[Saved data entries]

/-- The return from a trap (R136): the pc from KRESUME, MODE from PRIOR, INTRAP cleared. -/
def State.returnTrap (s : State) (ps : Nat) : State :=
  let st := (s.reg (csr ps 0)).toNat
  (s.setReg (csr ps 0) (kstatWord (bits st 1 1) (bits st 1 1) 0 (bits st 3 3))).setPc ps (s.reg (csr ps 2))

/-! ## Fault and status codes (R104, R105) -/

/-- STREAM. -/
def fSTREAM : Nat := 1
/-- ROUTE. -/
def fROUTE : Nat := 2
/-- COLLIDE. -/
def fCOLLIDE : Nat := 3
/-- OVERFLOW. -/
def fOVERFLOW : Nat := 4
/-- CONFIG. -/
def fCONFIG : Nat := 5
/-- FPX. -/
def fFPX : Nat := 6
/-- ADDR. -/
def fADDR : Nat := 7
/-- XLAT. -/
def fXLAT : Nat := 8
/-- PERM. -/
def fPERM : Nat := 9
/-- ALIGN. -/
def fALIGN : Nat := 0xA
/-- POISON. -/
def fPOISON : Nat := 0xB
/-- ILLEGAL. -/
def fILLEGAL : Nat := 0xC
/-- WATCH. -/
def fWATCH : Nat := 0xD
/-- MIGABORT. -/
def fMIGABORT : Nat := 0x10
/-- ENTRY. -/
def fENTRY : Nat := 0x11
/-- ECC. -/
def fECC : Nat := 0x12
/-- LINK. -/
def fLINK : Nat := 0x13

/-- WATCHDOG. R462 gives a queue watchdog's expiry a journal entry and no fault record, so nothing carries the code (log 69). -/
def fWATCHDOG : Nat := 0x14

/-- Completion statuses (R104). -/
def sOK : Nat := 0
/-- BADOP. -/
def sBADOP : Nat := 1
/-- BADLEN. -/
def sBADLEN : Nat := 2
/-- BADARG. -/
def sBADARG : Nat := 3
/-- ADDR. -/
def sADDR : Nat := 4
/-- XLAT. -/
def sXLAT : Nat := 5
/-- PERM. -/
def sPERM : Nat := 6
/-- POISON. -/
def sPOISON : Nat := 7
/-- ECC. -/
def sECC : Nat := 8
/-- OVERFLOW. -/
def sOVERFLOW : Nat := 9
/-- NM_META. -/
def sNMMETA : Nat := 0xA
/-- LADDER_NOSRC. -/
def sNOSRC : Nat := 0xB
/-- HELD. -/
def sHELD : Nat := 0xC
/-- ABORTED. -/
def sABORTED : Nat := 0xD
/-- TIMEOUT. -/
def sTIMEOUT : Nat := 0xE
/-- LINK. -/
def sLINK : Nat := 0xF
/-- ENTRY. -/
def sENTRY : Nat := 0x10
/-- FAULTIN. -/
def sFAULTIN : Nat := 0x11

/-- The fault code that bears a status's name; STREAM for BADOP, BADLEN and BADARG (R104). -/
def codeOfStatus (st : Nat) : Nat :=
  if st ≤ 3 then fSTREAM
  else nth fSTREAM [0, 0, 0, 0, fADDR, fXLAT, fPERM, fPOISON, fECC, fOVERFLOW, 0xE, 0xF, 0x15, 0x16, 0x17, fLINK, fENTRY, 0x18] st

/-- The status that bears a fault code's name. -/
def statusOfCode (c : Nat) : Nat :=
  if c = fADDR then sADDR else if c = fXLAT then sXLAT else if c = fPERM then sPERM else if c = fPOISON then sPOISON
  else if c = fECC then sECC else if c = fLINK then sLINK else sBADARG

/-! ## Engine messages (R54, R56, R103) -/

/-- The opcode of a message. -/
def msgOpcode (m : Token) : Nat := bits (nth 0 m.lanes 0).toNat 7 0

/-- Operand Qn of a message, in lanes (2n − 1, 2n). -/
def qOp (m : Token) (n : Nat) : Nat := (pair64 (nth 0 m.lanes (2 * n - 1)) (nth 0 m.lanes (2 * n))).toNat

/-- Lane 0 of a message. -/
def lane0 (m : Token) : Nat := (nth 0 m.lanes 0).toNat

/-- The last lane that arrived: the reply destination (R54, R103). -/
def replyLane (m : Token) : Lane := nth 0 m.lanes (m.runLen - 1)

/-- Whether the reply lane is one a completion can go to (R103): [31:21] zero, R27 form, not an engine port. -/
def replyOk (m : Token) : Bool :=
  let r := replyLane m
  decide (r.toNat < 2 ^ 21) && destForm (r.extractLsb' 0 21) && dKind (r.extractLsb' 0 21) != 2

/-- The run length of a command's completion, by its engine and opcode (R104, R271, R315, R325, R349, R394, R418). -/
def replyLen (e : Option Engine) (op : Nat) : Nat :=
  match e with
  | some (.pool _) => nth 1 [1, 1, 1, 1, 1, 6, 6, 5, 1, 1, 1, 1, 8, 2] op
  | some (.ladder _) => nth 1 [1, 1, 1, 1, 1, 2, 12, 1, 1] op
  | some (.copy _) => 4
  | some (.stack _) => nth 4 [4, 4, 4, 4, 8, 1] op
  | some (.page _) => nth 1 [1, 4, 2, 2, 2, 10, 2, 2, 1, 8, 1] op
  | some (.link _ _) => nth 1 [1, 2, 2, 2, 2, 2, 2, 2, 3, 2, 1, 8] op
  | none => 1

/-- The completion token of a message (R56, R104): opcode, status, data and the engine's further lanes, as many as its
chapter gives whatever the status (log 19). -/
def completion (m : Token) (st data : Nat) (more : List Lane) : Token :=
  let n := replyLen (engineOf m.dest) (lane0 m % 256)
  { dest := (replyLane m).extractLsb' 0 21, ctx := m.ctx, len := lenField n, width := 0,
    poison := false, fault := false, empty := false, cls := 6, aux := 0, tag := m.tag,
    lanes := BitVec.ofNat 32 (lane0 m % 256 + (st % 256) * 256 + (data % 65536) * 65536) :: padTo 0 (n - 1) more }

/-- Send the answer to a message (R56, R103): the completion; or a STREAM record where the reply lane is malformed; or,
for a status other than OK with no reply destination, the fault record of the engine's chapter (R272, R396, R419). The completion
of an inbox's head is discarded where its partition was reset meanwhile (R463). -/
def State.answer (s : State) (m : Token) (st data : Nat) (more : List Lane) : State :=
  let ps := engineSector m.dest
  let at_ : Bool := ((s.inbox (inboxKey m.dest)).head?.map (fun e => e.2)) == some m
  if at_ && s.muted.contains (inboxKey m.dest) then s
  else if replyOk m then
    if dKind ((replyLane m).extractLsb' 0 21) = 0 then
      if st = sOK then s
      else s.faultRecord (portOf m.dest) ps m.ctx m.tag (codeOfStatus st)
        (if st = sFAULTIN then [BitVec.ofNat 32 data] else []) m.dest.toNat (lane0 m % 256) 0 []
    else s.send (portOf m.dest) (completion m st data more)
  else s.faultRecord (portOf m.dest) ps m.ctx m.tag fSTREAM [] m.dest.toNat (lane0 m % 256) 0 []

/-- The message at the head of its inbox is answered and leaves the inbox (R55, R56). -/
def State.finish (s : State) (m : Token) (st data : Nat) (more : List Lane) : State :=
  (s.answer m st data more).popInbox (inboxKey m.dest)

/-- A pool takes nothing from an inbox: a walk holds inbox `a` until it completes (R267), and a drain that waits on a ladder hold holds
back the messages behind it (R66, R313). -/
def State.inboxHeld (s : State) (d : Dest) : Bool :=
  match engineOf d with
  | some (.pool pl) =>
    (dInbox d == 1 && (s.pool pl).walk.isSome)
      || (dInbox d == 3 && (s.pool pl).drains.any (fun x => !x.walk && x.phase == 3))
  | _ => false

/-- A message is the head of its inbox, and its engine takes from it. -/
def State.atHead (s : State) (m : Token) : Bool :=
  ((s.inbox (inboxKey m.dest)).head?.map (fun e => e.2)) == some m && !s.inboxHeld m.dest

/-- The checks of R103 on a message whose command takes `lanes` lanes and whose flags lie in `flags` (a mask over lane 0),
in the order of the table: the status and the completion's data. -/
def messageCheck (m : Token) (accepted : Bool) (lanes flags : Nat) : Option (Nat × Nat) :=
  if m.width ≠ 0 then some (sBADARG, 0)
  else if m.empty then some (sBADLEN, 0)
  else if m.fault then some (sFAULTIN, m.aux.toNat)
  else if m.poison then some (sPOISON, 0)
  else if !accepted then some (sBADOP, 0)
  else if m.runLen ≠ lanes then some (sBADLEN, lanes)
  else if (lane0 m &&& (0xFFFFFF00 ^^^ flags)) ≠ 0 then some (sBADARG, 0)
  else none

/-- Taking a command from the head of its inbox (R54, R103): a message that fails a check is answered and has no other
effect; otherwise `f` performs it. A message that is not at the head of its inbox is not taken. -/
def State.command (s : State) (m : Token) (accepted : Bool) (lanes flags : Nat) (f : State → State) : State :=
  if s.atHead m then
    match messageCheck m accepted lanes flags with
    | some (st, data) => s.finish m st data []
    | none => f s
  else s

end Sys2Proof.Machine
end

--

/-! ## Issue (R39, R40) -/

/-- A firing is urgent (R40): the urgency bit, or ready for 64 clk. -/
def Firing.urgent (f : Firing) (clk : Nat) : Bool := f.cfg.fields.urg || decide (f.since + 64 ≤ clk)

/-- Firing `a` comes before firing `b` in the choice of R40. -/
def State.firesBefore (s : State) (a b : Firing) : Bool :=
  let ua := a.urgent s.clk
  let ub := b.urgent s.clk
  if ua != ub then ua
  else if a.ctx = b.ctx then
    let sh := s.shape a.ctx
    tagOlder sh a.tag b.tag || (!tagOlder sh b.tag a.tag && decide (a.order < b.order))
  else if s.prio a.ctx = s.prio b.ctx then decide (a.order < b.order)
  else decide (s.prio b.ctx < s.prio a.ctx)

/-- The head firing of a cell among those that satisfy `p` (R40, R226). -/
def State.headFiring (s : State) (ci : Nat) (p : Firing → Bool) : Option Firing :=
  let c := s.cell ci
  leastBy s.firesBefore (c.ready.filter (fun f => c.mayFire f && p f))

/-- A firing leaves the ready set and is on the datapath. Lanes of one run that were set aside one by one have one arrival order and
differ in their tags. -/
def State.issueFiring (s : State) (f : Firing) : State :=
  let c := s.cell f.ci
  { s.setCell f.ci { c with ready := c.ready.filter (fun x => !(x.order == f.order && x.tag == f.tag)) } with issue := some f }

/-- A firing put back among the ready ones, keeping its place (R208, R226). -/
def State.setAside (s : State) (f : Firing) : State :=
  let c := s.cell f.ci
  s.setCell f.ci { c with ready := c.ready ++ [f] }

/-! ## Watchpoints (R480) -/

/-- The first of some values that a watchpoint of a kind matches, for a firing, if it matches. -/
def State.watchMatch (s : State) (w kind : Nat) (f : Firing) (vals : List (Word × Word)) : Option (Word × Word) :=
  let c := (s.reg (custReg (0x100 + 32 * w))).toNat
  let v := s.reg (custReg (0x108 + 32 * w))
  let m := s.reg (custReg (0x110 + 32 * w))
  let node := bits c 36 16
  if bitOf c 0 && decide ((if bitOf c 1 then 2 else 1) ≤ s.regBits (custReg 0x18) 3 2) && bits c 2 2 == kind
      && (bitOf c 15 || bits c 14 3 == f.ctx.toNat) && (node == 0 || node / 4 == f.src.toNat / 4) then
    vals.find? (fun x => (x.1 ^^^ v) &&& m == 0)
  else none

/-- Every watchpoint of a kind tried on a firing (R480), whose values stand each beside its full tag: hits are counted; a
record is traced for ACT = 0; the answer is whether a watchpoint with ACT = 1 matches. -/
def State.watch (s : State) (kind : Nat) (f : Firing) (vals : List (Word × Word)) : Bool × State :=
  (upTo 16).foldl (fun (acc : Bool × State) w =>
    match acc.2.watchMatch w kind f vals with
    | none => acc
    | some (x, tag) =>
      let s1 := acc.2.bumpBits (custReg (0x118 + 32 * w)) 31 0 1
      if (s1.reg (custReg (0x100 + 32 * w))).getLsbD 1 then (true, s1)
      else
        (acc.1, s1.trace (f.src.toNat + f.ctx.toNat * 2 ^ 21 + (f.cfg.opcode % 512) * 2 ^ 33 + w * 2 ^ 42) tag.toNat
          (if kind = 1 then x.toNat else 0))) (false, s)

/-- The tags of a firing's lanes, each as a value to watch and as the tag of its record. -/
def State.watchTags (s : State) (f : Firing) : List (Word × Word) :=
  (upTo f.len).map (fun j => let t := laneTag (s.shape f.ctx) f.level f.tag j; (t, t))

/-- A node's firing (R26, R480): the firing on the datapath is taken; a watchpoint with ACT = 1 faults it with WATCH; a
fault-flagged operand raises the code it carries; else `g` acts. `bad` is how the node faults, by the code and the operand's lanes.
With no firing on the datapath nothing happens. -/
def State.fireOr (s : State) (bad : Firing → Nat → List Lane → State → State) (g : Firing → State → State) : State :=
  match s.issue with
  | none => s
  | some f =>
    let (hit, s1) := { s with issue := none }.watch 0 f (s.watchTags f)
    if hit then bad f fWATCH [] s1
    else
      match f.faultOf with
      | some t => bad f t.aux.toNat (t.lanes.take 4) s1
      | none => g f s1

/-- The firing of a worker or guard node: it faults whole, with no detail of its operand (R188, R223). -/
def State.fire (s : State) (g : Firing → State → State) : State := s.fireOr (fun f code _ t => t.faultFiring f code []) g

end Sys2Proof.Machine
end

# Task objective
Look above for the line containing "let ps := engineSector m.dest" and the line containing "(s.answer m st". Transcribe both, with the lines between them, exactly.

# Result of this task
  let ps := engineSector m.dest
  let at_ : Bool := ((s.inbox (inboxKey m.dest)).head?.map (fun e => e.2)) == some m
  if at_ && s.muted.contains (inboxKey m.dest) then s
  else if replyOk m then
    if dKind ((replyLane m).extractLsb' 0 21) = 0 then
      if st = sOK then s
      else s.faultRecord (portOf m.dest) ps m.ctx m.tag (codeOfStatus st)
        (if st = sFAULTIN then [BitVec.ofNat 32 data] else []) m.dest.toNat (lane0 m % 256) 0 []
    else s.send (portOf m.dest) (completion m st data more)
  else s.faultRecord (portOf m.dest) ps m.ctx m.tag fSTREAM [] m.dest.toNat (lane0 m % 256) 0 []

/-- The message at the head of its inbox is answered and leaves the inbox (R55, R56). -/
def State.finish (s : State) (m : Token) (st data : Nat) (more : List Lane) : State :=
  (s.answer m st data more).popInbox (inboxKey m.dest)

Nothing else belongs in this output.